- Description of the task: Scan the entries below for the word "seRun". Copy each line that has it.

==================================================

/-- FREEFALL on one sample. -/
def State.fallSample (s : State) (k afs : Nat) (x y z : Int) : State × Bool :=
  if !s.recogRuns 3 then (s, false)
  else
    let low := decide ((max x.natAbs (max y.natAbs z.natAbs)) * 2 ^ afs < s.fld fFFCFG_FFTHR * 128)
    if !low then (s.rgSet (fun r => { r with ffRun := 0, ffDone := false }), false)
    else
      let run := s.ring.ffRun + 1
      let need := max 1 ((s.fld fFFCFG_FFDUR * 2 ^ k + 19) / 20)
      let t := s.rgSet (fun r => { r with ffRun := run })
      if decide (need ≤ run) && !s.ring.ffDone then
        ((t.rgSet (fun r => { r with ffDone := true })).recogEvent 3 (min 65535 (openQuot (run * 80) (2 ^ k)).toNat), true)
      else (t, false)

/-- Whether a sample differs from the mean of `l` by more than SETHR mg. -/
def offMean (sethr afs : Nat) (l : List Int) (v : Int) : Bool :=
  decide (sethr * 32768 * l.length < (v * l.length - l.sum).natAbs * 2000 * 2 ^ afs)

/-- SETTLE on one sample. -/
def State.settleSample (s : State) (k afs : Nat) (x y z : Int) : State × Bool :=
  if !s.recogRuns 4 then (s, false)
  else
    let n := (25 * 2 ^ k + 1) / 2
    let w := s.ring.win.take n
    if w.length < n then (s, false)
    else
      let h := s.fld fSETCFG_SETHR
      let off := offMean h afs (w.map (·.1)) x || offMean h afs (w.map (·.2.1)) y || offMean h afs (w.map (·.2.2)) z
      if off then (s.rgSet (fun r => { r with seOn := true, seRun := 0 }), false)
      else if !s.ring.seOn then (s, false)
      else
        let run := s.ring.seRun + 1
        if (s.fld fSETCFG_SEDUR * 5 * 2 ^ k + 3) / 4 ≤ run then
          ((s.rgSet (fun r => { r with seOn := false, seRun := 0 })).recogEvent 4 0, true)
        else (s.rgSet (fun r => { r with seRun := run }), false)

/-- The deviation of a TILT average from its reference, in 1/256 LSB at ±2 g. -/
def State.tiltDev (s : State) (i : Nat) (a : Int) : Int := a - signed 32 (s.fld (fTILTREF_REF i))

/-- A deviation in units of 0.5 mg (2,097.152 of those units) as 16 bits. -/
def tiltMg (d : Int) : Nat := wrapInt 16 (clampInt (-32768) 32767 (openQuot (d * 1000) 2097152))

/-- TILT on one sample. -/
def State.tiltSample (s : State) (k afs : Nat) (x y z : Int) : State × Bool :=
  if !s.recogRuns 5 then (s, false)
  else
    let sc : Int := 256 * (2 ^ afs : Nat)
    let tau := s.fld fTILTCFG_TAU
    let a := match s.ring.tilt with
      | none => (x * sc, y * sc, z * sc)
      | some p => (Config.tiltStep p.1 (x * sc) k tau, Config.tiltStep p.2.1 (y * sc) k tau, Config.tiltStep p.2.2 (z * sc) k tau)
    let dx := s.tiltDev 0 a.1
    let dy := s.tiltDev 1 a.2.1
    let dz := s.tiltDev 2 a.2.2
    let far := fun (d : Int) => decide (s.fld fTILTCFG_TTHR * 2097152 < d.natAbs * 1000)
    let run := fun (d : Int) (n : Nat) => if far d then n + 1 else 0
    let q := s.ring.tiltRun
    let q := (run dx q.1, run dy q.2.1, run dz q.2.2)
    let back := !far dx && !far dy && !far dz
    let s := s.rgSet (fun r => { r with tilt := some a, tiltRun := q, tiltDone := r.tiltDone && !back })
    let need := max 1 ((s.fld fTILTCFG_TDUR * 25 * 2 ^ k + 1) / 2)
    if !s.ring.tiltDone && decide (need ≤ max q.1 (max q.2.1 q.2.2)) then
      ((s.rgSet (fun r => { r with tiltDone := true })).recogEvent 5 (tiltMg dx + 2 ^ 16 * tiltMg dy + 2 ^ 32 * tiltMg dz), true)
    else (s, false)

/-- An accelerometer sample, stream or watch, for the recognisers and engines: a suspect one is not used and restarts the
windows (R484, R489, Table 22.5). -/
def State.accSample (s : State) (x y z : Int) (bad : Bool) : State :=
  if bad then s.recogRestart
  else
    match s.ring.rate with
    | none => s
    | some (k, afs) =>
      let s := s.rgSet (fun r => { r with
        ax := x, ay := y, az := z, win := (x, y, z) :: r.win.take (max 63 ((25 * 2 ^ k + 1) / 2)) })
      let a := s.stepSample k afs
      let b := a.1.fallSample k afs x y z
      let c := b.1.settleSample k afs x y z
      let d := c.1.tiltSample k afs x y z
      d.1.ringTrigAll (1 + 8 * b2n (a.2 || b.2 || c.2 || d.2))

==================================================

- Solution to this task:
      if off then (s.rgSet (fun r => { r with seOn := true, seRun := 0 }), false)
        let run := s.ring.seRun + 1
          ((s.rgSet (fun r => { r with seOn := false, seRun := 0 })).recogEvent 4 0, true)
        else (s.rgSet (fun r => { r with seRun := run }), false)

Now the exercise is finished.